Consolidation somewhat reduces the need for intercarrier roaming, but increases the need for even more capable standards for companies created from former competitors using equipment from multiple vendors. And, just when the plump and successful telco starts to blissfully sleep off its last meal of standards, along comes a new industry forcing it to squeeze back into its track suit, get back in the standards race, and keep up with its new, leaner, meaner and hungrier competitors.

Government Mandates The U.S. wireless industry's familiarity with government mandates appears to be breeding contempt, not love. The FBI thought, for example, that the wireless industry's CALEA intercept standard (J-STD-025) wasn't flavorful enough, civil liberties organizations thought it was too spicy, the wireless industry thought that it cost too much, the FCC said that without the pepper the FBI's recipe would be fine, and the U.S. Court of Appeals belittled the FCC's culinary capabilities. It is now likely that CALEA will stay in the freezer until well after Christmas. Cold turkey, anyone?

LNP has hardly been a different experience. Although the wireless industry believes that it will be outrageously expensive, the FCC believes that it will stimulate competitive juices. LNP also has been interrupted by delays and lawsuits, and the FCC is trying to add number pooling to the stew, while the wireless industry is complaining that it never wanted stew in the first place.

Emergency services started blissfully.
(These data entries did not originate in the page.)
-- ==== Sys2Proof/Machine/Answers.lean ====
section
/-!
DEFINITION. What the hub sends on the ports and how it ends a request: key slots and their references (R354, R355, R413,
R417), frames in the order of R365 under egress credit (R366), answers and error notices (R361, R363), ends (R362, R396,
R463, R469) and the withdrawal of a request from its towers (R165, R217).
-/
namespace Sys2Proof.Machine

open Sys2Proof

/-! ## Key slots -/

def kindTenant : Nat := 1
def kindModel : Nat := 2

def KeyId.named (k : KeyId) (kind id : Nat) : Bool := k.kind == kind && k.id == id

def VaultSt.key? (v : VaultSt) (kind id : Nat) : Option KeyId := v.keys.find? (fun k => k.named kind id)

/-- The slot of an ID that an epoch names. -/
def KeyId.slot? (k : KeyId) (epoch : Nat) : Option KeySlot :=
  match k.cur, k.prev with
  | some c, some p => if c.epoch = epoch then some c else if p.epoch = epoch then some p else none
  | some c, none => if c.epoch = epoch then some c else none
  | none, some p => if p.epoch = epoch then some p else none
  | none, none => none

def VaultSt.slot? (v : VaultSt) (kind id epoch : Nat) : Option KeySlot :=
  match v.key? kind id with
  | some k => k.slot? epoch
  | none => none

def KeyId.mapSlot (k : KeyId) (epoch : Nat) (f : KeySlot → KeySlot) : KeyId :=
  match k.cur with
  | some c =>
    if c.epoch = epoch then { k with cur := some (f c) }
    else { k with prev := match k.prev with
        | some p => if p.epoch = epoch then some (f p) else some p
        | none => none }
  | none => { k with prev := match k.prev with
        | some p => if p.epoch = epoch then some (f p) else some p
        | none => none }

def VaultSt.mapSlot (v : VaultSt) (kind id epoch : Nat) (f : KeySlot → KeySlot) : VaultSt :=
  { v with keys := modWhere v.keys (fun k => k.named kind id) (fun k => k.mapSlot epoch f) }

/-- Take or drop a reference on the slot that an epoch names (R415). -/
def State.keyRef (s : State) (kind id epoch : Nat) : State :=
  s.mapVault (fun v => v.mapSlot kind id epoch (fun k => { k with refs := k.refs + 1 }))
def State.keyUnref (s : State) (kind id epoch : Nat) : State :=
  s.mapVault (fun v => v.mapSlot kind id epoch (fun k => { k with refs := k.refs - 1 }))

/-- The nonce of the next frame sealed under a slot (R354, R417): bit 95, pair position, install counter, frame counter. -/
def sealNonce (pairPos : Bool) (k : KeySlot) : Nat :=
  2 ^ 95 + (if pairPos then 2 ^ 94 else 0) + k.install % 2 ^ 30 * 2 ^ 64 + k.counter % 2 ^ 64

/-! ## Ports -/

/-- Number of lanes in service of a lane mask. -/
def laneCount (m : BitVec 8) : Nat := ((List.range 8).filter (fun i => m.getLsbD i)).length

/-- The port on which the frames of port `x` leave: its own, or the lowest X port in service while that X port has failed (R348). -/
def State.outPort (s : State) (x : Nat) : Nat :=
  if x < 4 ∧ (s.port x).st = 4 then
    match (List.range 4).find? (fun i => (s.port i).st == 2 || (s.port i).st == 3) with
    | some i => i
    | none => x
  else x
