/-! ## Sync plane -/

/-- Site `k` has lost both buses (R237): it falls back to the data planes, and the ledger books nothing there. -/
def State.syncDegrade (s : State) (k : Nat) : State :=
  if s.base.spDegraded.getLsbD k then s
  else
    (s.mapBase (fun b => { b with spDegraded := b.spDegraded ||| (1#23 <<< k) })).logEv 0x0406 sevCapacity unitBase (planeLoc k 0xFF 5)

/-! ## Planes and comb modules -/

def State.laser (s : State) (m : Nat) : Laser := s.base.lasers.getD m (Laser.fresh 5)
def State.mapLaser (s : State) (m : Nat) (f : Laser → Laser) : State := s.mapBase (fun b => { b with lasers := modAt b.lasers m f })

/-- A spare module on the switch of module `m` that can be switched in: LC0 to LC7 are modules 0 to 7, WC0 to WC9 8 to 17 (R252,
R490). -/
def State.spareModule (s : State) (m : Nat) : Option Nat :=
  if m < 8 then
    if s.base.linkSwitchDown then none else (List.range 8).find? (fun k => (s.laser k).st == 0)
  else
    if s.base.bankSwitchDown then none else ((List.range 10).map (· + 8)).find? (fun k => (s.laser k).st == 0)

/-- A plane is degraded (R256): out of service for every pair; a degraded SP leaves every site on the fallback. A pair that has no wavelength
left has failed (R242); the record's severity is that of what the pairs have lost (R516). -/
def State.degradePlane (s : State) (w : Nat) : State :=
  if s.base.planeSt.getD w 2 = 2 then s
  else
    let was := s
    let s := s.mapBase (fun b => { b with planeSt := setAt b.planeSt w 2, window := b.window.filter (fun x => x.1 != w)
                                          windowQueue := b.windowQueue.filter (· != w)
                                          calSuspended := b.calSuspended && !b.window.any (fun x => x.1 == w) })
    let s :=
      if w = 5 then s.mapBase (fun b => { b with spDegraded := BitVec.ofNat 23 s.siteMask })
      else
        s.allPairs.foldl (fun s x =>
          let s := s.abandonPairCal x.1 x.2 w
          let p := ((s.linkPair x.1 x.2).leave (sparePlane x.1 x.2) w 2).faulted s.now
          (s.putPair x.1 x.2 { p with dead := insertNat p.dead w }).resendOff x.1 x.2 w) s
    let less := s.allPairs.any (fun x => decide ((s.linkPair x.1 x.2).planes.length < (was.linkPair x.1 x.2).planes.length))
    let s := s.allPairs.foldl (fun s x =>
      if (s.linkPair x.1 x.2).planes = [] ∧ (was.linkPair x.1 x.2).planes ≠ [] then s.logEv 0x0403 sevCapacity unitBase (planeLoc x.1 x.2 w) else s) s
    (s.logEv 0x0405 (if w = 5 ∨ less then sevCapacity else sevLogged) unitBase (planeLoc 0xFF 0xFF w)).raiseEvent 4

/-- A spare module takes over every output of module `m` (R253 to R255). -/
def State.switchLink (s : State) (m new st : Nat) : State :=
  ((s.mapLaser m (fun l => { l with st })).mapLaser new (fun l => { l with st := 1 })).mapBase (fun b =>
    { b with linkMap := b.linkMap.map (fun k => if k = m then new else k) })

/-- The window of plane `w`, or what follows its loss of light, is over once every pair that can has the plane back (R254, R255);
background calibration goes on when no plane is left in one. -/
def State.closeWindow (s : State) (w : Nat) : State :=
  if s.base.planeSt.getD w 0 = 1 ∧ s.allPairs.all (fun y =>
      let p := s.linkPair y.1 y.2
      p.dead.contains w || p.planes.contains w || (decide (w = sparePlane y.1 y.2) && decide (p.spare = 0))) then
    s.mapBase (fun b =>
      let planeSt := setAt b.planeSt w 0
      { b with window := b.window.filter (fun x => x.1 != w), planeSt, calSuspended := planeSt.any (· == 1) })
  else s

/-- A wavelength returns to service (R239): its rings have locked (R285). -/
def State.returnWavelength (s : State) (i j w : Nat) : State :=
  if !s.pairExists i j ∨ 5 ≤ w then s
  else ((((s.putPair i j ((s.linkPair i j).rejoin (sparePlane i j) w)).markLock 1 (txRing i j w)).markLock 2 (rxRing i j w))).closeWindow w

/-! ## Weight-bank feeds (R261, R275) -/

def State.feedModule (s : State) (feed : Nat) : Nat := 8 + s.base.feedMap.getD feed 99

/-- An OPTICAL chunk runs on tower `t`; one runs or waits there. -/
def Tower.opticalRunning (t : Tower) : Bool := t.running.any (fun c => c.kind == .load || c.kind == .stream)
def Tower.opticalQueued (t : Tower) : Bool := t.opticalRunning || t.queue.any (fun c => c.kind == .load || c.kind == .stream)

/-- A running OPTICAL chunk is abandoned; where `loaded`, the images of a stream chunk's round stand in their banks again after a full load
(R275). -/
def State.abandonOptical (s : State) (t : Nat) (c : Chunk) (loaded : Bool) : State :=
  let s := s.rerunInPlace t c.id
  match (s.tower t).ops.find? (fun o => o.id == c.op) with
  | some o =>
    if loaded ∧ c.kind = .stream then
      let v := s.mapBase (fun b => { b with activeB := s.slotBank t o.slot })
      let imgs := roundImages (s.bankSet t) (opEnv v t o) c
      s.mapBankSet t (fun b => { b with banks := imgs.foldl (fun l i => modAt l i.1 (fun k => { k with image := some i.2 })) b.banks })
    else s
  | none => s

/-- The running OPTICAL chunks of a tower. -/
def Tower.opticalChunks (t : Tower) : List Chunk := t.running.filter (fun c => c.kind == .load || c.kind == .stream)

/-- The feed's banks hold nothing that can be skipped; its running OPTICAL chunks are run again after a full load. -/
def State.clearFeed (s : State) (feed : Nat) (rerun : Bool) : State :=
  [2 * feed, 2 * feed + 1].foldl (fun s t =>
    let s := s.mapBankSet t (fun b => { b with banks := b.banks.map (fun k => { k with image := none }) })
    if rerun then (s.tower t).opticalChunks.foldl (fun s c => s.abandonOptical t c true) s else s) s

/-- The calibrations in progress on a feed's banks are abandoned (R255, R275). -/
def State.abandonFeedCal (s : State) (feed : Nat) : State :=
  let mine := fun (c : CalChannel) => c.busy && c.kind == 3 && c.index / 512 == feed
  let s := s.mapBase (fun b => { b with
    stepsAbandoned := b.stepsAbandoned + (b.cal.filter mine).length
    cal := modWhere b.cal mine (fun c => { c with busy := false }) })
  [2 * feed, 2 * feed + 1].foldl (fun s t =>
    s.mapBankSet t (fun b => { b with banks := b.banks.map (fun k => { k with calibrating := false }) })) s

/-- A feed has no module left (R275): its banks are out of service, what runs on them is abandoned, and both towers report it. -/
def State.feedDown (s : State) (feed : Nat) : State :=
  let s := [2 * feed, 2 * feed + 1].foldl (fun s t =>
    (s.tower t).opticalChunks.foldl (fun s c => s.abandonOptical t c false)
      (s.mapBankSet t (fun b => { b with banks := b.banks.map (fun k => { k with inService := false, image := none, calibrating := false }) }))) s
  (s.logEv 0x0504 sevLogged unitBase).raiseEvent 2

/-- Module `m` (8 to 17) of feed `feed` gives way to a spare; `st` is the state it is left in. -/
def State.switchFeed (s : State) (feed new st : Nat) (rerun : Bool) : State :=
  let m := s.feedModule feed
  (((s.mapLaser m (fun l => { l with st })).mapLaser new (fun l => { l with st := 1 })).mapBase (fun b =>
    { b with feedMap := setAt b.feedMap feed (new - 8) })).clearFeed feed rerun

/-- A weight-bank module loses its light (R275). -/
def State.feedLoss (s : State) (feed : Nat) : State :=
  let m := s.feedModule feed
  let s := if (s.laser m).st = 5 then s else (s.mapLaser m (fun l => { l with st := 5 })).logEv 0x0503 sevLogged unitBase
  let s := s.abandonFeedCal feed
  match s.spareModule m with
  | some new => s.switchFeed feed new 5 true
  | none => s.feedDown feed

end Sys2Proof.Machine
end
Hand in hand, the wireless industry and public safety started planning a feast for the FCC. But, once the preparations began, it was clear that neither could agree on what to cook, nor who was going to pay for the ingredients, the hired help and all the electronic entertainment. And the LECs hadn't even been invited, yet their contribution as providers of interconnection would be vital. So, although the first course has been cooked, few guests have sat down to savour it yet. And those who have eaten the first course often claim to have lost their appetite for the second.

At the FCC, with suggestions by the National Communications System, the recipe for another mandate is being written - priority access service. At least this time it is clear who will pay for the meal. But nobody yet knows whether there will be enough customers to justify wireless-service providers actually cooking such a specialized dish.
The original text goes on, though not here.